======== Records for this exercise ========

/-- R99 to R101 at every part: the count of the sheet, the drain test of its owner, and the notices after. -/
theorem delivers_of_deliverSheet {u : State} {notices : List NoticeRequest} (queue : s.charging.sheets = h :: rest)
    (inside : h.account < 2048) (committed : sides ≠ []) (after : Touches [.directive] (s.deliverSheet h sides) u)
    (told : u.directive = (s.deliverSheet h sides).directive.asked notices) : s.delivers u h rest sides notices := by
  have unit := sheetCounted_directive (s := s) inside sides
  have drained : Touches [.directive, .job, .cipher, .transaction] (s.sheetCounted h sides) u :=
    Touches.trans_of_subset (by simp [deliverSheet_eq]) after (by simp)
  have stays : s.deliverSheet h sides = s.sheetCounted h sides →
      u.directive = s.directive.asked (Account.overdrafts h.account (s.accountAt h.account) sides ++ notices) := by
    intro same
    rw [told, same, unit]
    simp [DirectiveUnit.asked]
  have noJob (free : ∀ slot, h.owner = .job slot → s.jobAt slot = none) :
      u.directive = s.directive.asked (Account.overdrafts h.account (s.accountAt h.account) sides ++ notices) ∧
        s.changesOnly u [.charging, .account, .meter, .directive] := by
    have same := deliverSheet_of_no_job free sides
    rw [same] at after
    exact ⟨stays same, ((touches_sheetCounted_of_no_job free sides).trans_of_subset after (by simp)).changesOnly⟩
  refine ⟨?charging, ?account, ?meter, ?frame, ?owner⟩
  case charging => exact (drained .charging (by simp)).trans (sheetCounted_charging queue)
  case account => exact (drained .account (by simp)).trans (sheetCounted_account inside committed)
  case meter => exact (drained .meter (by simp)).trans (sheetCounted_meter inside sides)
  case frame =>
    exact (Touches.trans_of_subset (by simp) after (by simp)).changesOnly
  case owner =>
    intro asked
    split
    case h_1 orphan => exact noJob fun slot owner => by rw [orphan] at owner; cases owner
    case h_2 slot owner =>
      split
      case h_1 free => exact noJob fun slot' owner' => by rw [owner] at owner'; cases owner'; exact free
      case h_2 j held =>
        intro k
        split
        case h_1 c phase empty =>
          obtain ⟨handed, freed⟩ := deliverSheet_of_drained inside owner held phase empty
          refine ⟨?_, freesSlot_congr freed (touches_refl [] s) (by simp) (by simp) (fun _ _ => rfl) after⟩
          rw [told, handed, unit]
          simp [asked, DirectiveUnit.asked, DirectiveUnit.handed, k]
        case h_2 other =>
          have same : s.deliverSheet h sides = s.sheetCounted h sides :=
            deliverSheet_of_not_drained owner held fun ⟨closing, empty⟩ =>
              (closing_of_state closing).elim fun c phase => other c phase empty
          rw [same] at after
          refine ⟨stays same, ?_, ((touches_sheetCounted s h sides).trans_of_subset after (by simp)).changesOnly⟩
          rw [after .job (by simp), sheetCounted_slots owner, held]
          rfl

end Delivered

/-- A sheet is delivered by its owner and its account. -/
theorem deliverSheet_congr {g h : Sheet} (owner : g.owner = h.owner) (account : g.account = h.account) (s : State)
    (sides : List SideRecord) : s.deliverSheet g sides = s.deliverSheet h sides := by
  have commits : State.commitSide g = State.commitSide h := by
    funext b r
    rw [State.commitSide, State.commitSide, owner, account]
  rw [State.deliverSheet, State.deliverSheet, commits, owner]

/-! ### The pulse (R99) -/

theorem engSheet_of_queue {s : State} {h : Sheet} {rest : List Sheet} (queue : s.charging.sheets = h :: rest) :
    s.engSheet = s.sheetDelivered h := by
  rw [State.engSheet, queue]

/-- Settles O38, by the state of the oldest sheet. -/
theorem engineSheetCommitsTheOldestSheet : Obligations.EngineSheetCommitsTheOldestSheet := by
  refine ⟨?complete, ?awaitingBack, ?fillingBack, ?fillingFront, ?unexpected⟩
  case complete =>
    intro s h rest queue inside state
    have pulse : s.engSheet = s.deliverSheet h h.sides := by
      rw [engSheet_of_queue queue, State.sheetDelivered, state]
    refine ⟨_, rfl, delivers_of_deliverSheet queue inside (by simp) (pulse ▸ touches_refl _ _) ?_⟩
    rw [pulse, DirectiveUnit.asked, List.append_nil]
    rfl
  case awaitingBack =>
    intro s h rest queue inside state
    have pulse : s.engSheet =
        (s.deliverSheet h [h.front]).askNotice .sheetEarly
          (earlyValues h (s.ownerNumber h.owner) 1 h.front.charge) := by
      rw [engSheet_of_queue queue, State.sheetDelivered, state]
    exact ⟨_, rfl, delivers_of_deliverSheet queue inside (by simp) (by simp [pulse]) (by rw [pulse]; rfl)⟩
  case fillingBack =>
    intro s h g rest queue inside state left _ owner account
    have pulse : s.engSheet =
        ((s.abandon .earlySheet).deliverSheet g [h.front]).askNotice .sheetEarly
          (earlyValues h (s.ownerNumber h.owner) 1 h.front.charge) := by
      rw [engSheet_of_queue queue, State.sheetDelivered, state, deliverSheet_congr owner account]
    exact ⟨_, rfl, delivers_of_deliverSheet left (account ▸ inside) (by simp) (by simp [pulse])
      (by rw [pulse]; rfl)⟩
  case fillingFront =>
    intro s h rest queue state
    have pulse : s.engSheet =
        (s.abandon .earlySheet).askNotice .sheetEarly (earlyValues h (s.ownerNumber h.owner) 0 0) := by
      rw [engSheet_of_queue queue, State.sheetDelivered, state]
    refine ⟨_, rfl, by rw [pulse]; rfl, Touches.changesOnly ?_⟩
    simp [pulse]
  case unexpected =>
    intro s empty
    have pulse : s.engSheet = s.askNotice .sheetUnexpected [] := by rw [State.engSheet, empty]
    refine ⟨_, rfl, by rw [pulse]; rfl, Touches.changesOnly ?_⟩
    simp [pulse]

========

Task objective — An exact copy of the lines above, from the one containing "have commits : State.commitSide" down to the one containing "pulse (R99) -/" and including both, is the whole answer; retype it and nothing else.

Problem solution —
  have commits : State.commitSide g = State.commitSide h := by
    funext b r
    rw [State.commitSide, State.commitSide, owner, account]
  rw [State.deliverSheet, State.deliverSheet, commits, owner]

/-! ### The pulse (R99) -/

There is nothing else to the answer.